TASK ITEM
What is the number of lines in the entries that include the word "parts"? Respond with the number only.

DATA FOR REVIEW

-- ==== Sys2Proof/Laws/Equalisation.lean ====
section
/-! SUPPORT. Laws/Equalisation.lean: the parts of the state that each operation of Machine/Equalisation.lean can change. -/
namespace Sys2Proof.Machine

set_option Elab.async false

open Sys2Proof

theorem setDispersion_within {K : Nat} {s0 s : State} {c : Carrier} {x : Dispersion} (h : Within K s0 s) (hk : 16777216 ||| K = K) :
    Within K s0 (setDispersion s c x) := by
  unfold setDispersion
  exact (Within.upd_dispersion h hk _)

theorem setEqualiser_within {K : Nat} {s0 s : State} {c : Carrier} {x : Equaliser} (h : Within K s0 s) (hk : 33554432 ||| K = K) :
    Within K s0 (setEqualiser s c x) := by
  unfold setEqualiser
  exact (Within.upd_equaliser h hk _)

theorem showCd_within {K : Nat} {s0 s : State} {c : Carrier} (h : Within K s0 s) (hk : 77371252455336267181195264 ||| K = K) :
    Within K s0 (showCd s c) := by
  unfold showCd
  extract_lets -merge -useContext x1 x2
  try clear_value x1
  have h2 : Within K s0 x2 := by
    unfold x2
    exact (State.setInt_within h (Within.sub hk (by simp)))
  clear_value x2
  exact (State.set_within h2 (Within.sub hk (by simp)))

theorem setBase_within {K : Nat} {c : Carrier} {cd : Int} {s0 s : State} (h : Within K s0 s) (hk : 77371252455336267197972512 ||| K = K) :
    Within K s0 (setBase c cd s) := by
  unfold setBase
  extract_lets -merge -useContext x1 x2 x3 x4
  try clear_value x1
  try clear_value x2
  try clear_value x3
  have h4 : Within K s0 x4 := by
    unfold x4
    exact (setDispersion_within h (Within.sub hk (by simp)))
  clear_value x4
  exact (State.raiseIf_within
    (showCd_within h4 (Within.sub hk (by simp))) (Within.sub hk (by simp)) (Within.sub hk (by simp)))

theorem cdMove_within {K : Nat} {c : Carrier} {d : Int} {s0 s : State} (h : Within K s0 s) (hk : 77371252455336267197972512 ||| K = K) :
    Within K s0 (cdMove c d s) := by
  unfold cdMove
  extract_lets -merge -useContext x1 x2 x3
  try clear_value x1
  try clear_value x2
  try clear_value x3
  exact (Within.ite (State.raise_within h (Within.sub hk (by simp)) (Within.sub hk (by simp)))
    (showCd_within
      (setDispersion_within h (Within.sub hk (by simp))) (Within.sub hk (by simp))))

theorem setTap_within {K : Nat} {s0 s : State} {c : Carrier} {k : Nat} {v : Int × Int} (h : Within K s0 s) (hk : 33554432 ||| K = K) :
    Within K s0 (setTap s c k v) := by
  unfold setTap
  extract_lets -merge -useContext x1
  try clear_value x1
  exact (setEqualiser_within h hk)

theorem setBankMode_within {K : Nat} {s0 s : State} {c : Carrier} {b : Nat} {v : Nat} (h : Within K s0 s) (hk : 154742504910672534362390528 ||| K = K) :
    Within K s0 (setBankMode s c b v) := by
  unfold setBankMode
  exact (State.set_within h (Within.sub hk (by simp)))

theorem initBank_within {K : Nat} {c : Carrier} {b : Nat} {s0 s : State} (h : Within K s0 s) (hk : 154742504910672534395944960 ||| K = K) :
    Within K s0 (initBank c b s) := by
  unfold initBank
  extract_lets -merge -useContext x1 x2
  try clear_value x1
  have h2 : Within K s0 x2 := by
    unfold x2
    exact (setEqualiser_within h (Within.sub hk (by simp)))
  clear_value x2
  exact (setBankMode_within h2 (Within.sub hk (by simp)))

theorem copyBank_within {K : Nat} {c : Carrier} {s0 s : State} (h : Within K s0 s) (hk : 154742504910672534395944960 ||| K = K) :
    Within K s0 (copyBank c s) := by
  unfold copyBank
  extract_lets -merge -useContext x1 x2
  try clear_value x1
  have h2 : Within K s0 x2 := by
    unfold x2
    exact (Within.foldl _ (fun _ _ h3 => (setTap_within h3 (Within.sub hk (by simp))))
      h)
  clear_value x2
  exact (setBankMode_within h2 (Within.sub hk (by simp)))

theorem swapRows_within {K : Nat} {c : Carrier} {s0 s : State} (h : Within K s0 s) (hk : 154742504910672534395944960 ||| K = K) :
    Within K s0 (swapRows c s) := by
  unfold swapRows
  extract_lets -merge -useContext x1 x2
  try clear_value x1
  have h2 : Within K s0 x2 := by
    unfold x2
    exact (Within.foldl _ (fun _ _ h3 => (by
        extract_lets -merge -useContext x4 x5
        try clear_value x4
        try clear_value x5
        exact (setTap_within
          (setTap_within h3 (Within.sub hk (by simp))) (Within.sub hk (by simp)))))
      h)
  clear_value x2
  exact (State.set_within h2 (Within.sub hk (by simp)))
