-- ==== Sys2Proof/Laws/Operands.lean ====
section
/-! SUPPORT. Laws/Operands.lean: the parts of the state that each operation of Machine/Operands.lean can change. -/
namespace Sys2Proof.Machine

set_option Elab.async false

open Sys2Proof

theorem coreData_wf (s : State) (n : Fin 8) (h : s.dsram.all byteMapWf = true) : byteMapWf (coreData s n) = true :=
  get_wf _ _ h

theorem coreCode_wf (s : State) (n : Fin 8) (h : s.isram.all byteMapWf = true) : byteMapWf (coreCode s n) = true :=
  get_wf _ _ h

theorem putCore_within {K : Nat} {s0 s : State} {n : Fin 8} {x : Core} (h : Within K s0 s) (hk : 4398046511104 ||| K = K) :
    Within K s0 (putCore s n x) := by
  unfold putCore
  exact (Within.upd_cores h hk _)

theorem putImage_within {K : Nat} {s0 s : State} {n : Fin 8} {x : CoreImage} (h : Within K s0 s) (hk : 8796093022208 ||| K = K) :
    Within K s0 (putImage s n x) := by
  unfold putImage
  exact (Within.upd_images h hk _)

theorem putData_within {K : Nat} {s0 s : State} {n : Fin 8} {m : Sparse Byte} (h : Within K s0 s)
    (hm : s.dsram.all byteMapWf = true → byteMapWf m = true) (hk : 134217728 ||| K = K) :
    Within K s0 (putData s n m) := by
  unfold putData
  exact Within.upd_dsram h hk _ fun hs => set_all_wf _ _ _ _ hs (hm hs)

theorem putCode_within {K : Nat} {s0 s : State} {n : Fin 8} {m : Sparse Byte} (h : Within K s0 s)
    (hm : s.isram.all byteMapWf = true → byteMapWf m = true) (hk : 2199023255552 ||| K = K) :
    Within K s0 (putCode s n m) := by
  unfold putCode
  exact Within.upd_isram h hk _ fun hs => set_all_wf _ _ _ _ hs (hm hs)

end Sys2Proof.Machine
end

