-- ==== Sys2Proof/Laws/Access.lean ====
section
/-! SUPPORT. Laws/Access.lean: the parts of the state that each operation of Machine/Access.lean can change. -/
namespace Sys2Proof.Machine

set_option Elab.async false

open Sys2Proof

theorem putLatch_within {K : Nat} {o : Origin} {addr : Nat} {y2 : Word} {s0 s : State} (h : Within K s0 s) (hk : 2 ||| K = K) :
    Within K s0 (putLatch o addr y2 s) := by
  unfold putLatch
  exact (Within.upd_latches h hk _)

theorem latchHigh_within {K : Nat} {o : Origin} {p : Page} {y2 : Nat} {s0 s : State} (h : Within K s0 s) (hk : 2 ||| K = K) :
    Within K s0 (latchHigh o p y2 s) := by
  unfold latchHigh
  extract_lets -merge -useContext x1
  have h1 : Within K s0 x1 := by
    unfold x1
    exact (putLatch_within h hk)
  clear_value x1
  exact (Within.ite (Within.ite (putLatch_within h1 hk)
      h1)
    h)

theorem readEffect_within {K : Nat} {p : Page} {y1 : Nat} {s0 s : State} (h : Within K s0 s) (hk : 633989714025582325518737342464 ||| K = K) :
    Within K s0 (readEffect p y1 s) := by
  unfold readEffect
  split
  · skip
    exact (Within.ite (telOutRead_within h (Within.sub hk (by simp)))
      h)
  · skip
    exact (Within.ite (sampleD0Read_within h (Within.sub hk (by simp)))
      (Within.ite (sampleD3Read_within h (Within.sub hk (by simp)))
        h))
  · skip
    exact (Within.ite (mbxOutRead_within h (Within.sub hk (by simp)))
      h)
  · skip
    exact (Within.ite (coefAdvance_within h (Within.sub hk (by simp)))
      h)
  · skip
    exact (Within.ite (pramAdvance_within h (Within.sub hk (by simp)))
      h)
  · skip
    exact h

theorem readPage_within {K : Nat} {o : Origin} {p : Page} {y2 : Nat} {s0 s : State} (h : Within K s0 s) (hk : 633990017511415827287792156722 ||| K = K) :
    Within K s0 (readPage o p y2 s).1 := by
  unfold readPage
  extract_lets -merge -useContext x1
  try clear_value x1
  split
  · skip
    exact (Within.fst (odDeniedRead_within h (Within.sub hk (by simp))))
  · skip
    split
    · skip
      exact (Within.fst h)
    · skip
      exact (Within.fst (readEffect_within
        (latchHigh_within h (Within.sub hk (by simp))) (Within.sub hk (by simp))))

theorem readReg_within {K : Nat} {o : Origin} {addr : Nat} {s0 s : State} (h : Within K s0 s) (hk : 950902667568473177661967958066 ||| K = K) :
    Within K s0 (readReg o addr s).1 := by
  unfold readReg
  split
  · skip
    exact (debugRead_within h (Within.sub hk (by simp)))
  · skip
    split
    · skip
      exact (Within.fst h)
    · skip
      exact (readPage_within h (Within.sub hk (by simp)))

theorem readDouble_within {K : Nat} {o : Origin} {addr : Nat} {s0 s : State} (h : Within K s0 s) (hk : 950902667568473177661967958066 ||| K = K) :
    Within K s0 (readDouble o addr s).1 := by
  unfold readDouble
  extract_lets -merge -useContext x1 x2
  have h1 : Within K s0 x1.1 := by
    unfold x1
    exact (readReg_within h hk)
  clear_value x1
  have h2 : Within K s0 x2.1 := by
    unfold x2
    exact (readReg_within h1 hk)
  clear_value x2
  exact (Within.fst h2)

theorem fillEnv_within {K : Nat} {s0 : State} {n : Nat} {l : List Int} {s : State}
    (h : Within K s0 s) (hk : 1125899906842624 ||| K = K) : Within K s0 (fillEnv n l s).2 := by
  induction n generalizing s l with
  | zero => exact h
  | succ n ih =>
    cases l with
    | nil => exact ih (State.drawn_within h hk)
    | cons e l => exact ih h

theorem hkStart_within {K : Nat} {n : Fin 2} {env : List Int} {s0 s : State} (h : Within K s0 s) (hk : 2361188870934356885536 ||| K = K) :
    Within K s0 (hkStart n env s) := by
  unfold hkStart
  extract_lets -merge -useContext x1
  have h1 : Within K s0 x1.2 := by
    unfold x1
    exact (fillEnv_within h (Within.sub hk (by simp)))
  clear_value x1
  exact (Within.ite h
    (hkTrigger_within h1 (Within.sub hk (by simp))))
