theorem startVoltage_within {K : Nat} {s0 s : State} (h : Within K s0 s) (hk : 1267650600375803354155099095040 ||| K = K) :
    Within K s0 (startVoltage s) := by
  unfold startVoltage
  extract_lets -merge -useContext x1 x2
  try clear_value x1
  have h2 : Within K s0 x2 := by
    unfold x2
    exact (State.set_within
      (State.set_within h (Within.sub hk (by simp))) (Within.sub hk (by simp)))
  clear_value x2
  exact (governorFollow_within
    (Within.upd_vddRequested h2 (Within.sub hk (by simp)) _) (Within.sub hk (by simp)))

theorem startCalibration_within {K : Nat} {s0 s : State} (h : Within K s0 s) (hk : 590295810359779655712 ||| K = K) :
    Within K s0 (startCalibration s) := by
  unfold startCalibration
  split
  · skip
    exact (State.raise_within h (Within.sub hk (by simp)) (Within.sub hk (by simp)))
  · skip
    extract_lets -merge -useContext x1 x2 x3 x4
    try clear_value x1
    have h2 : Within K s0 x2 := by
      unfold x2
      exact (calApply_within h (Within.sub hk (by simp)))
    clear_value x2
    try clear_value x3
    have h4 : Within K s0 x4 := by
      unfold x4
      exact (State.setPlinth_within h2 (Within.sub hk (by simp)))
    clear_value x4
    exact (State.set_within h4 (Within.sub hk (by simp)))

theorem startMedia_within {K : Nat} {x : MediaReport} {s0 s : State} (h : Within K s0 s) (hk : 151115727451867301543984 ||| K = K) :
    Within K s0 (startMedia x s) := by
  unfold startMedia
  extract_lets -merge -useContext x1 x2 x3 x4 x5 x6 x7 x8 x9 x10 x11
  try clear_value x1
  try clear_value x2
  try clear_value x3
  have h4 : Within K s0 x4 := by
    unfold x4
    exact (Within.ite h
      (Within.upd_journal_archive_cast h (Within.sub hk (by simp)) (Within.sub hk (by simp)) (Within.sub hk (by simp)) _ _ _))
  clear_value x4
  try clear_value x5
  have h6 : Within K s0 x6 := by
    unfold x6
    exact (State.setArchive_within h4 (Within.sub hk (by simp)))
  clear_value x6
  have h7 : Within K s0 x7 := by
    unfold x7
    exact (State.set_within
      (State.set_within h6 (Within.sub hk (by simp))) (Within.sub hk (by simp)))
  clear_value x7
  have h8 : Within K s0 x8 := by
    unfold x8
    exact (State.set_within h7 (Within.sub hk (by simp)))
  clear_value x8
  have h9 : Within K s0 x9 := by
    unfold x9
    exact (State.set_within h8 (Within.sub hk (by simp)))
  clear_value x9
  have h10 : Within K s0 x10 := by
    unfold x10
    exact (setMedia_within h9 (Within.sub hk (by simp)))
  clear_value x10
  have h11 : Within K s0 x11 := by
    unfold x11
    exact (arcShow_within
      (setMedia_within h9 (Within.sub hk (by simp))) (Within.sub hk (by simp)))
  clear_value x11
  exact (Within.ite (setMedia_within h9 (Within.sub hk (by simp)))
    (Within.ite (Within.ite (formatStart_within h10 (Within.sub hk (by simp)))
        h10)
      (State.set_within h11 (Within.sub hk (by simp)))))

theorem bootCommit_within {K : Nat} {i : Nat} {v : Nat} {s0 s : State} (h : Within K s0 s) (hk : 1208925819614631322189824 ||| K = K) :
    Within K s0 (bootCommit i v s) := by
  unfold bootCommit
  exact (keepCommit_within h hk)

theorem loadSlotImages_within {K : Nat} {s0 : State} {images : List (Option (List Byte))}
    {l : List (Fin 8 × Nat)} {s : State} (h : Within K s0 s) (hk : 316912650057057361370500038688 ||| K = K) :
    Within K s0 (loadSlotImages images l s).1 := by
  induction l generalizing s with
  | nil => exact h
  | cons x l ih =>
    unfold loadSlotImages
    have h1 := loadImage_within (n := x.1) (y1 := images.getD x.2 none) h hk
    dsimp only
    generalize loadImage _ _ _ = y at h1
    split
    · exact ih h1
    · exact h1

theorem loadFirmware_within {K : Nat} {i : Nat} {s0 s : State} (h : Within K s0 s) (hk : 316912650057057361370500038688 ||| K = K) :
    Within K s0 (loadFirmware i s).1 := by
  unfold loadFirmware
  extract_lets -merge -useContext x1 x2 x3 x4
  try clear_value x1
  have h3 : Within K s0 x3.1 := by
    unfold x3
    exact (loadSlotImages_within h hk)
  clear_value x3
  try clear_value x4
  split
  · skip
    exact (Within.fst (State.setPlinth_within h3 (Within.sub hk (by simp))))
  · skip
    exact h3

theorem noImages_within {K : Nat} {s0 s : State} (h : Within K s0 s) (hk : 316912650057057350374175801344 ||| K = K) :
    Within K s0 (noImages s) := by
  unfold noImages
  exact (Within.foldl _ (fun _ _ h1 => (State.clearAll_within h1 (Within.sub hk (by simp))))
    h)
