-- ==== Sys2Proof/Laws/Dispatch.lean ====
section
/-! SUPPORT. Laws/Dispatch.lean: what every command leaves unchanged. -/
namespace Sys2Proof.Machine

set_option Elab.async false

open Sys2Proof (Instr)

FINISHED TASK
3